_What this task involves:_ Each line in the entries below that holds the word "setPart" belongs in the answer.

_Data shown:_
/---
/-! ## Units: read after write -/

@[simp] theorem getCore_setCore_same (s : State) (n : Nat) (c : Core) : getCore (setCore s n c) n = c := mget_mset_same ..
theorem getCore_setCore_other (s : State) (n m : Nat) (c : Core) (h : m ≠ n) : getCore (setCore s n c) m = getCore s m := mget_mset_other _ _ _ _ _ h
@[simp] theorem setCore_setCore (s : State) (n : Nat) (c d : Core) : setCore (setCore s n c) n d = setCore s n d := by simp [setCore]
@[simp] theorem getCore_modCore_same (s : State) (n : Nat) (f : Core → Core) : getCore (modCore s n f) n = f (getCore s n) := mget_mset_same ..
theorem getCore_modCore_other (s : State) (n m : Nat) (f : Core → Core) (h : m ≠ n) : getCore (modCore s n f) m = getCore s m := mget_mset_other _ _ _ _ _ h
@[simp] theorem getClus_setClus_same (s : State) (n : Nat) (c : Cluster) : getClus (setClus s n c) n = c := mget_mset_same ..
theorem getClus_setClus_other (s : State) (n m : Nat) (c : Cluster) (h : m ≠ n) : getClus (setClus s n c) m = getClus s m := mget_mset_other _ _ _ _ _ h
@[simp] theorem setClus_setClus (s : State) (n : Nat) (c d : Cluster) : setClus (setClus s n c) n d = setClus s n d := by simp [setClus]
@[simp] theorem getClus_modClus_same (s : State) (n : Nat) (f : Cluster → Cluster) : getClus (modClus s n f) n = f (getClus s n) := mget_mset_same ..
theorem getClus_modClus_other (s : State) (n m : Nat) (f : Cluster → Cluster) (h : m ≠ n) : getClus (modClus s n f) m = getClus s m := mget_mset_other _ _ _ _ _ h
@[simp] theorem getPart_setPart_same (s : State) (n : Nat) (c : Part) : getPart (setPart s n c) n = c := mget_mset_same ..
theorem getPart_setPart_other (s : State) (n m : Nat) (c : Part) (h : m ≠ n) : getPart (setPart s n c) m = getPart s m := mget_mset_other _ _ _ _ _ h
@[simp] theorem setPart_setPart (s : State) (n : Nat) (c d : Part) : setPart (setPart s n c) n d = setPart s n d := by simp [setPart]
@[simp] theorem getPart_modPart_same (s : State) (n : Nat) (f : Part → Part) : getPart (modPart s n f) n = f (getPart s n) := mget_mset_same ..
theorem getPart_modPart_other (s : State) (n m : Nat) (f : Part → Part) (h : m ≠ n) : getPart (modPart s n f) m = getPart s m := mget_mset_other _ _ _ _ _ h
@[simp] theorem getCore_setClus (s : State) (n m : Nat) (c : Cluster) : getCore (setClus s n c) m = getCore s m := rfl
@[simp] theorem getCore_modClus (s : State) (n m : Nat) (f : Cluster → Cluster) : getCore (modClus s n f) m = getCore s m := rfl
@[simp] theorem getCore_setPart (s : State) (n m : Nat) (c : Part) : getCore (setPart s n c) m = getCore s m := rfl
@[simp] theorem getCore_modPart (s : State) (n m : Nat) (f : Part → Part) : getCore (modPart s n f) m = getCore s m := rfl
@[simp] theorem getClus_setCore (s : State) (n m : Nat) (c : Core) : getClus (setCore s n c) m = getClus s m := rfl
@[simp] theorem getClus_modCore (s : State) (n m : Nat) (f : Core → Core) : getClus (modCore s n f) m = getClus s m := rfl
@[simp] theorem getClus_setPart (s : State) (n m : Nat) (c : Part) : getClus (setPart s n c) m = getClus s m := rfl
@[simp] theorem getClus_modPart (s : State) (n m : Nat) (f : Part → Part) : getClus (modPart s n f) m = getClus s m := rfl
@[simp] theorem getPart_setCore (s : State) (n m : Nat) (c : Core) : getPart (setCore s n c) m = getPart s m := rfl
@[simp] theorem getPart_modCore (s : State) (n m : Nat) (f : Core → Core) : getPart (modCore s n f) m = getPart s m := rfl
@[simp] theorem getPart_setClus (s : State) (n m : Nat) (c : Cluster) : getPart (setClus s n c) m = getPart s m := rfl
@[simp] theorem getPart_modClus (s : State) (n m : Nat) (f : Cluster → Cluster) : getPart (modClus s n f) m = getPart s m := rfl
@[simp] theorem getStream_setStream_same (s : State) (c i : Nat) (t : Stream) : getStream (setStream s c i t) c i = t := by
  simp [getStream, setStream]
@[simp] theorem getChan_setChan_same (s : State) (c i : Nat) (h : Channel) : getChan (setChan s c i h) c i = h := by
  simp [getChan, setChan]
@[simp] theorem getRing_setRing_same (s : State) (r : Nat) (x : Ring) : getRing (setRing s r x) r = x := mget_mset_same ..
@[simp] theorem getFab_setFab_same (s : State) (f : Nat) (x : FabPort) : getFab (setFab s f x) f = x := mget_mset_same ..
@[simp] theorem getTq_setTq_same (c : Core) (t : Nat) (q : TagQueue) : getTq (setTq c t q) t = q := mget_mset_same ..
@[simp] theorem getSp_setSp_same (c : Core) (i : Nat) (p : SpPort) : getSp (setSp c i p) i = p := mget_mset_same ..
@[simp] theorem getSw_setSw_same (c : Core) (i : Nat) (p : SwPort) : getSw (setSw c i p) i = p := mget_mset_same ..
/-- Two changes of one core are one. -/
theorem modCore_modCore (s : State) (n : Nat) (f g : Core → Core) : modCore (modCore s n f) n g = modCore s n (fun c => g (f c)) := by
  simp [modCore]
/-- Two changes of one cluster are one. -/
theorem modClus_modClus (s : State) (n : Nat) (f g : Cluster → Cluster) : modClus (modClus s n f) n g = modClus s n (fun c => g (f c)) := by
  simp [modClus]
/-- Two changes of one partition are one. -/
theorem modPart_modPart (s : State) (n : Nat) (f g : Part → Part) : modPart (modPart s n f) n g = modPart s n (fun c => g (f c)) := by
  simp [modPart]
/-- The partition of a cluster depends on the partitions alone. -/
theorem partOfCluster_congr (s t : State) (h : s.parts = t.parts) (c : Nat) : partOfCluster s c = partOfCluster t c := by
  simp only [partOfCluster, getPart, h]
\---
_Response below:_
@[simp] theorem getPart_setPart_same (s : State) (n : Nat) (c : Part) : getPart (setPart s n c) n = c := mget_mset_same ..
theorem getPart_setPart_other (s : State) (n m : Nat) (c : Part) (h : m ≠ n) : getPart (setPart s n c) m = getPart s m := mget_mset_other _ _ _ _ _ h
@[simp] theorem setPart_setPart (s : State) (n : Nat) (c d : Part) : setPart (setPart s n c) n d = setPart s n d := by simp [setPart]
@[simp] theorem getCore_setPart (s : State) (n m : Nat) (c : Part) : getCore (setPart s n c) m = getCore s m := rfl
@[simp] theorem getClus_setPart (s : State) (n m : Nat) (c : Part) : getClus (setPart s n c) m = getClus s m := rfl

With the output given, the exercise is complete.